*Problem details*: Among the records that follow, find the line with "test picks. -/" and the line with "(fun (s, k)". Set down those lines and all lines between them exactly, without adding anything.

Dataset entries

-------------------------

-- ==== Sys2Proof/Machine/Power.lean ====
section
/-!
DEFINITION. Supplies, oscillators, PLLs and spreading (R102-R133): the events of the PMU and the CLK registers.
-/

namespace Sys2Proof.Machine

/-! ## The PLLs (R119, R120) -/

/-- The clock ceiling a mode gives CK_CPU, in MHz, with the limit of its profile (R35, R39). -/
def cpuLimit (mode profile : Nat) : Nat :=
  match mode with
  | 1 => 200
  | 2 => if profile = 0 then 200 else 600
  | 5 => if profile = 0 then 100 else 300
  | _ => 600

/-- The clock ceiling a mode gives CK_FAB, in MHz, with the limit of its profile (R35, R39). -/
def fabLimit (mode profile : Nat) : Nat :=
  match mode with
  | 3 => if profile = 0 then 800 else if profile = 1 then 1200 else 1600
  | _ => 400

/-- The Board's POWERDEF for a mode (R123). -/
def State.powerDef (s : State) (mode : Nat) : Nat := s.cfg 7 25 0 mode

/-- The Board keeps a cluster domain off in a mode (R38, R123). -/
def State.clusterOff (s : State) (mode n : Nat) : Bool := 1 ≤ n && bitAt (s.powerDef mode) n

/-- A cluster that is off and is switched on by demand: in NODE profile 1, and in W-ACTIVE of WATCH (R35, R606). -/
def State.onDemand (s : State) (n : Nat) : Bool :=
  1 ≤ n && n ≤ 3 && ((s.mode == 2 && s.profile == 1) || (s.mode == 1 && !s.pw.wSleep)) && !s.domainOn (Domain.cl n)
  && !s.clusterOff s.mode n

/-- Demand for a cluster starts switching it on (R606). -/
def State.demandCluster (s : State) (n : Nat) : State :=
  if s.onDemand n && !s.pw.clusterWaking.contains n
  then { s with pw := { s.pw with clusterWaking := s.pw.clusterWaking ++ [n] } } else s

/-- Bytes written by an engine, where the storage is powered; a write to a return-stack region is refused (R473), and one
that finds its cluster off waits for it (R606). -/
def State.dma (s : State) (a : Nat) (bs : List Byte) : State :=
  if s.stackHit a bs.length then s
  else if s.domainOn (addrDomain a) then s.setBytes a bs
  else if region a == Region.mainSram && s.onDemand (clusterOf a) then
    let s := s.demandCluster (clusterOf a)
    { s with pw := { s.pw with lateWrites := s.pw.lateWrites ++ [(a, bs)] } }
  else s

/-- The Board's cap on CK_CPU for a mode: none, 300, 200 or 100 MHz (R123). -/
def State.cpuCap (s : State) (mode : Nat) : Nat :=
  match bitsOf (s.powerDef mode) 8 2 with
  | 0 => 600
  | 1 => 300
  | 2 => 200
  | _ => 100

/-- The Board's cap on CK_FAB for a mode: none, 1200, 800 or 400 MHz (R123). -/
def State.fabCap (s : State) (mode : Nat) : Nat :=
  match bitsOf (s.powerDef mode) 12 2 with
  | 0 => 1600
  | 1 => 1200
  | 2 => 800
  | _ => 400

/-- CK_CPU's ceiling: the lowest of mode, profile and Board (R119). -/
def State.cpuCeiling (s : State) (mode profile : Nat) : Nat := min (cpuLimit mode profile) (s.cpuCap mode)

/-- CK_FAB's ceiling: the lowest of mode, profile and Board (R119). -/
def State.fabCeiling (s : State) (mode profile : Nat) : Nat := min (fabLimit mode profile) (s.fabCap mode)

/-- The N and P of the highest row of R119 for CK_CPU that does not exceed a ceiling. -/
def cpuRow (ceiling : Nat) : Nat × Nat :=
  if 600 ≤ ceiling then (60, 1) else if 300 ≤ ceiling then (60, 2) else if 200 ≤ ceiling then (40, 2) else (40, 3)

/-- The N and P of the highest row of R119 for CK_FAB that does not exceed a ceiling. -/
def fabRow (ceiling : Nat) : Nat × Nat :=
  if 1600 ≤ ceiling then (80, 0) else if 1200 ≤ ceiling then (60, 0) else if 800 ≤ ceiling then (40, 0) else (40, 1)

/-- Does a PLL at N and P run above a ceiling: its output is 40 MHz x N / 2^(P + 1) (R119). -/
def pllAbove (n p ceiling : Nat) : Bool := ceiling * 2 ^ (p + 1) < 40 * n

/-- Put N and P into a PLL register, clamped to a ceiling (R119). -/
def State.setPll (s : State) (fn fp : Fld) (n p ceiling : Nat) (row : Nat → Nat × Nat) : State :=
  if pllAbove n p ceiling then (s.setFld fn (row ceiling).1).setFld fp (row ceiling).2
  else (s.setFld fn n).setFld fp p

/-- CK_CPU moves to CK_HF: PLL-C is out of lock (R119). -/
def State.cpuToHf (s : State) : State := (s.lower F.clkStatClock).raise F.clkStatCpuhf

/-- Both PLLs take the point of a profile; they lock at once where XREF is qualified, else CK_CPU runs on CK_HF and
CK_FAB is stopped (R118-R120). -/
def State.setPoints (s : State) (mode profile : Nat) : State :=
  let c := cpuRow (s.cpuCeiling mode profile)
  let f := fabRow (s.fabCeiling mode profile)
  let s := ((s.setFld F.clkPllcN c.1).setFld F.clkPllcP c.2).raise F.clkPllcEn
  let s := ((s.setFld F.clkPllfN f.1).setFld F.clkPllfP f.2).raise F.clkPllfEn
  if s.flag F.pmuStatXrefrdy then
    ((s.raise F.clkStatClock).lower F.clkStatCpuhf).raise F.clkStatFlock
  else s.cpuToHf.lower F.clkStatFlock

/-- A write to `CLK.PLLC` (R120): a change of N, P or EN moves CK_CPU to CK_HF and relocks PLL-C. -/
def State.writePllc (s : State) (w : Word) : State :=
  let s' := s.writeReg A.clkPllc w
  let s' := s'.setPll F.clkPllcN F.clkPllcP (s'.fld F.clkPllcN) (s'.fld F.clkPllcP)
    (s.cpuCeiling s.mode s.profile) cpuRow
  if s'.reg A.clkPllc = s.reg A.clkPllc then s' else s'.cpuToHf

/-- A sample path feeds the fabric: a wide path runs, or a chain of a narrow path is receiving (R120). -/
def State.samplePathsRun (s : State) : Bool :=
  s.fld F.pmuModestatBands != 0
  || s.fld (F.rfsStatState .s) == 4 || s.fld (F.rfsStatState .t) == 4

/-- A write to `CLK.PLLF` (R120): refused as a whole while a sample path feeds the fabric. -/
def State.writePllf (s : State) (w : Word) : State :=
  if s.samplePathsRun then s.raise F.clkStatRefused
  else
    let s' := s.writeReg A.clkPllf w
    let s' := s'.setPll F.clkPllfN F.clkPllfP (s'.fld F.clkPllfN) (s'.fld F.clkPllfP)
      (s.fabCeiling s.mode s.profile) fabRow
    if s'.reg A.clkPllf = s.reg A.clkPllf then s' else s'.lower F.clkStatFlock

/-- A command of a bus write that user privilege cannot make (R8): nothing changes. -/
def guarded (user : Bool) (s s' : State) : Out := .next (if user then s else s')

/-- PLLC_WRITE (R120). -/
def execPllcWrite (user : Bool) (w : Word) (s : State) : Out :=
  guarded user s (if s.comUp then s.writePllc w else s)

/-- PLLF_WRITE (R120). -/
def execPllfWrite (user : Bool) (w : Word) (s : State) : Out :=
  guarded user s (if s.comUp then s.writePllf w else s)

/-- PLL_LOCK (R119): an enabled PLL locks, which needs XREF, and its clock moves back onto it. -/
def execPllLock (c : Bool) (s : State) : Out :=
  .next (
    if !s.flag F.pmuStatXrefrdy then s
    else if c then
      if s.flag F.clkPllcEn then (s.raise F.clkStatClock).lower F.clkStatCpuhf else s
    else if s.flag F.clkPllfEn then s.raise F.clkStatFlock else s)

/-- PLL_LOCK_LOSS (R122). -/
def execPllLockLoss (c : Bool) (s : State) : Out :=
  .next (
    if c then (if s.flag F.clkStatClock then (s.raise F.clkStatCloss).cpuToHf else s)
    else if s.flag F.clkStatFlock then (s.raise F.clkStatFloss).lower F.clkStatFlock else s)

/-- SPREAD_APPLY (R121): the depths and enables in `CLK.SPREAD` take effect at the turning point. -/
def execSpreadApply (s : State) : Out :=
  .next { s with pw := { s.pw with spreadInForce := s.regN A.clkSpread } }

/-! ## The supplies -/

/-- LPMON_UPDATE (R108): LOAD and PEAK in units of 10 uA, saturating; LPHIGH when LOAD exceeds WARN. Outside DORMANT
LOAD reads zero. -/
def execLpmonUpdate (load : Nat) (s : State) : Out :=
  .next (
    if s.flag F.pmuStatAonlp then
      let l := min load 255
      let s := (s.setFld F.pmuLpmonLoad l).setFld F.pmuLpmonPeak (max (s.fld F.pmuLpmonPeak) l)
      if s.fld F.pmuLpmonWarn < l then s.raise F.pmuIntstatLphigh else s
    else s.lower F.pmuLpmonLoad)

/-- BUCK_CURRENT_LIMIT (R104): BUCKILIM reads 1 while the limit acts, and the flag is raised when it begins. -/
def execBuckCurrentLimit (acting : Bool) (s : State) : Out :=
  .next (
    if acting then (s.raise F.pmuStatBuckilim).raise F.pmuIntstatBuckilim
    else s.lower F.pmuStatBuckilim)

/-! ## The oscillators -/

/-- XLF_FAIL (R113): CK_LF moves to LF RC and stays there until a reset that reaches PD_AON. -/
def execXlfFail (s : State) : Out :=
  .next ((((s.raise F.pmuIntstatXlffail).raise F.pmuStatLfrc).lower F.pmuStatXlfok)
    |> fun s => { s with pw := { s.pw with xlfFailed := true } })

/-- XLF_QUALIFIED (R113): after a reset that reached PD_AON, XLF takes over CK_LF. -/
def execXlfQualified (s : State) : Out :=
  .next (if s.pw.xlfFailed then s else (s.raise F.pmuStatXlfok).lower F.pmuStatLfrc)

/-- LFRATIO_MEASURE (R114): CK_REF ticks over 4,096 CK_LF cycles, as ticks per cycle in 16.16. -/
def execLfratioMeasure (ticks : Nat) (s : State) : Out :=
  .next (if s.flag F.pmuStatXrefrdy then s.setRegN A.pmuLfratio (ticks * 65536 / 4096) else s)

/-- HFRC_FAIL (R115). -/
def execHfrcFail (s : State) : Out :=
  .next (((s.raise F.pmuIntstatHfrcfail).lower F.pmuStatHfrcok)
    |> fun s => { s with pw := { s.pw with hfrcFailed := true } })

/-- XREF is enabled and starts (R116, R117); in TCXO mode XREF_EN is driven high. -/
def State.xrefStart (s : State) : State :=
  if s.flag F.pmuStatXrefrdy then s else { s with pw := { s.pw with xrefStarting := true } }

/-- XREF is stopped: XREF_EN is released (R110). -/
def State.xrefStop (s : State) : State :=
  { s.lower F.pmuStatXrefrdy with pw := { s.pw with xrefStarting := false } }

/-- XREF_RETRY (R118): after a failure the PMU retries the start. -/
def execXrefRetry (s : State) : Out :=
  .next (if s.domainOn .xr then s.xrefStart else s)

end Sys2Proof.Machine
end

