/-- Hold an edge in the window: the first by detector; a further one is dropped, flagged and counted (R83). -/
def State.holdEdge (s : State) (det : Nat) (h : HeldEdge) : State :=
  match Sparse.find? s.brd.heldEdges det with
  | none => { s with brd := { s.brd with heldEdges := Sparse.insert s.brd.heldEdges det h } }
  | some _ => { s with brd := { s.brd with droppedEdges := det :: s.brd.droppedEdges } }

/-- Is the sense stage of a consumer input held in the window: its output passes through the TIMER section, or the
section of its channel (R83). -/
def State.inputHeld (s : State) (i ref : Nat) : Bool :=
  s.swapWindow && ((i < 64 && s.swapReplaces 9) || (ref < 256 && s.swapReplaces 6) || (256 ≤ ref && s.swapReplaces 7))

/-- A sensed edge reaches the latches of a consumer input: REQ, else MEM, else it is dropped and counted (R530). A
consumer whose domain is off discards it. -/
def State.evLatchIn (s : State) (i ref : Nat) (t : EvLatch) : State :=
  let x := s.evInput i
  if !s.comUp then s
  else
    match x.req, x.mem with
    | none, _ => s.setEvInput i { x with req := some t, due := s.tb.now + 2 }
    | some _, none => s.setEvInput i { x with mem := some t }
    | some _, some _ =>
      if ref < 256 then (s.count A.evfDropped).raise F.evfFlagsDrop
      else (s.count A.evfAondropped).raise F.evfAonflagsDrop

/-- An edge of a channel meets the consumer inputs that name it (R520, R530). -/
def State.evConsumers (s : State) (ref : Nat) (rising : Bool) (t : EvLatch) : State :=
  (List.range 65).foldl
    (fun s i =>
      let (en, sense, r) := s.evInputCfg i
      if en && r == ref && sensePasses sense rising then
        if s.inputHeld i ref then s.holdEdge (4096 + i) { level := rising, pulse := false, tick := t.tick, lf := t.lf }
        else s.evLatchIn i ref t
      else s) s

/-! ## Levels -/

/-- A change of a producer's level that waits to be propagated. -/
abbrev EvWork := List (Nat × Bool)

/-- What a command's propagation carries: the stamp for latched events, and the main channels after their gates as
they stood before it. -/
structure EvWave where
  stamp  : EvLatch
  before : Nat
  /-- Levels move, but no consumer, counter or interrupt source sees an edge: the level behind edges that a swap window
  dropped (R83). -/
  quiet  : Bool := false
  deriving DecidableEq, Repr

/-- The level of a producer (R520). -/
def State.prodLevel (s : State) (code : Nat) : Bool :=
  if 0x100 ≤ code && code < 0x120 then bitAt s.evf.cells (code - 0x100)
  else if 0x120 ≤ code && code < 0x160 then bitAt s.evf.aon (code - 0x120)
  else if 0x200 ≤ code && code < 0x300 then s.comUp && bitAt s.evf.out (code - 0x200)
  else s.evf.high.contains code

/-- A producer is a pad under the latch, whose main-channel path is gated (R111). -/
def State.prodGated (s : State) (code : Nat) : Bool := 1 ≤ code && code ≤ 0x60 && s.padHeld (code - 1)

/-- The level of a producer as the main channels meet it. -/
def State.mainProd (s : State) (code : Nat) : Bool := s.prodLevel code && !s.prodGated code

/-- The level an always-on channel carries: its producer AND its gate (R527). -/
def State.aonWants (s : State) (a : Nat) : Bool :=
  let n := s.aonCfg a
  let gate := if bitAt n 29 then bitAt s.evf.aon (bitsOf n 16 6) != bitAt n 30 else true
  bitAt n 31 && s.prodLevel (bitsOf n 0 10) && gate

/-- Set the level of an always-on channel: counter, consumers, interrupt source (R528); the producers it is. -/
def State.aonSet (s : State) (w : EvWave) (a : Nat) (lv : Bool) : State × EvWork :=
  if bitAt s.evf.aon a == lv then (s, [])
  else
    let s := s.setEvf { s.evf with aon := putBit s.evf.aon a lv }
    let s := if w.quiet then s
      else ((if lv then s.count (A.evfAonctr a) else s).evConsumers (256 + a) lv w.stamp).irqSample (640 + a) lv 0
    (s, [(0x120 + a, lv)])

/-- Re-evaluate the always-on channels that a test picks. -/
def State.aonUpdate (s : State) (w : EvWave) (pick : Nat → Bool) : State × EvWork :=
  (List.range 64).foldl
    (fun (s, k) a => if pick a then let (s, m) := s.aonSet w a (s.aonWants a); (s, k ++ m) else (s, k)) (s, [])
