/-- Cancel one action (R254): the code for CMDSTAT and the state. -/
def State.cancelOne (s : State) (n : Nat) : Status × State :=
  let a := s.act n
  let x := s.slot n
  let c := s.slotChain n
  match x.state with
  | 1 => (.ok, s.finishAction n .cancelled 0)
  | 4 => (.ok, s.finishAction n .cancelled 0)
  | 6 => (.ok, s.finishAction n .cancelled 0)
  | 2 =>
    let s := if (s.chain c).holder = some n then s.setChain c { s.chain c with tx := none, stamping := false } else s
    (.ok, s.finishAction n .cancelled 0)
  | 3 =>
    if x.ended then (.notPermitted, s)
    else if a.transmits then
      if s.begun n && s.chState c != 4 then (.busy, s.setSlot n (if a.kind = 6 then { x with stopping := true } else x))
      else if a.kind = 6 && x.sent != 0 then (.busy, s.finishAction n .cancelled 0)
      else
        let s := s.setChain c { s.chain c with tx := none, stamping := false }
        (.ok, s.finishAction n .cancelled 0)
    else if a.receives then
      let x := { x with stopping := true, closing := true }
      if s.pastSync c && (s.chain c).holder = some n then (.ok, s.setSlot n x)
      else (.ok, (s.setSlot n x).endWork n)
    else (.notPermitted, s)
  | _ => (.notPermitted, s)

/-- LNK_CANCEL (R254). -/
def execLnkCancel (user : Bool) (w : Word) (s : State) : Out :=
  guarded user s (
    if s.comUp then
      let n := bitsOf w.toNat 0 9
      if bitAt w.toNat 31 then
        let l := s.liveSlots.filter (fun m => m < 448 && [1, 4, 6, 2].contains (s.slot m).state)
        (l.foldl (fun s m => if [1, 4, 6, 2].contains (s.slot m).state then (s.cancelOne m).2 else s) s).cmdStat n .ok
      else if 448 ≤ n then s.cmdStat n .notPermitted
      else
        let (st, s) := s.cancelOne n
        s.cmdStat n st
    else s)

/-! ## NEXT (R252, R274) -/

/-- The earliest claim tick among PENDING ABS actions (R252). -/
def State.nextClaim (s : State) : Option Nat :=
  s.liveSlots.foldl (fun best n =>
    if (s.slot n).state == 1 && (s.act n).timing == 0 && !(s.slot n).asap then
      match s.claimTick n, best with
      | some t, some b => some (min t b)
      | some t, none => some t
      | none, b => b
    else best) none

/-- LNK_NEXT0_READ (R274): the low half is returned, and NEXT1 latches the high half. -/
def execLnkNext0Read (s : State) : Out :=
  .next (
    if s.comUp then
      let t := s.nextClaim.getD (2 ^ 64 - 1)
      let s := (s.setRegN A.lnkNext0 (t % 2 ^ 32)).setRegN A.lnkNext1 (t / 2 ^ 32)
      { s with busData := s.reg A.lnkNext0, busError := false }
    else { s with busError := true })

/-! ## Ring and buffer configuration (R262, R264, R275) -/

/-- RING_READ_ADVANCE (R262): a write to a ring's RD. -/
def execRingReadAdvance (user : Bool) (r : Nat) (w : Word) (s : State) : Out :=
  guarded user s (
    if s.comUp && r < 4 then 
      let s := (s.setFld (F.lnkRingrdIndex r) (bitsOf w.toNat 0 12)).ringLevel r
      s.flushEntries s.tnt.entries
    else s)

/-- A write to a ring's base or size waits until no entry is being written (R275). -/
def State.stageRing (s : State) (r : Nat) : State :=
  { s with lnk := { s.lnk with ringStaged := r :: s.lnk.ringStaged.erase r } }

/-- A write to RXBASE, RXCOUNT or BUFSZ waits until no frame is being written (R275). -/
def State.stageRx (s : State) : State := { s with lnk := { s.lnk with rxStaged := true } }

/-- RING_CONFIG_APPLY (R275). -/
def execRingConfigApply (r : Nat) (s : State) : Out :=
  .next (
    if s.lnk.ringStaged.contains r then
      let x := (64 * s.fld (F.lnkRingbaseBase r), s.fld (F.lnkRingsizeSize r))
      let s := { s with lnk := { s.lnk with ringStaged := s.lnk.ringStaged.erase r, rings := Sparse.insert s.lnk.rings r x } }
      let s := ((s.setFld (F.lnkRingwrIndex r) 0).setFld (F.lnkRingrdIndex r) 0).ringLevel r
      s.flushEntries s.tnt.entries
    else s)

/-- RX_CONFIG_APPLY (R275): every buffer is free. -/
def execRxConfigApply (s : State) : Out :=
  .next (
    if s.lnk.rxStaged then
      { s with lnk := { s.lnk with
          rxStaged := false, taken := [], rxBase := 8 * s.fld F.lnkRxbaseBase, rxCount := s.fld F.lnkRxcountCount,
          rxSz := s.fld F.lnkRxcfgBufsz } }
    else s)

/-- RXRELEASE (R264, R275). -/
def execRxrelease (user : Bool) (w : Word) (s : State) : Out :=
  guarded user s (
    if s.comUp then
      let b := bitsOf w.toNat 0 10
      if b < s.lnk.rxCount && s.lnk.taken.contains b then { s with lnk := { s.lnk with taken := s.lnk.taken.erase b } }
      else s.raise F.lnkIntstatRelerr
    else s)

end Sys2Proof.Machine
end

-------------------------

*Solution*:
/-- Re-evaluate the always-on channels that a test picks. -/
def State.aonUpdate (s : State) (w : EvWave) (pick : Nat → Bool) : State × EvWork :=
  (List.range 64).foldl
    (fun (s, k) a => if pick a then let (s, m) := s.aonSet w a (s.aonWants a); (s, k ++ m) else (s, k)) (s, [])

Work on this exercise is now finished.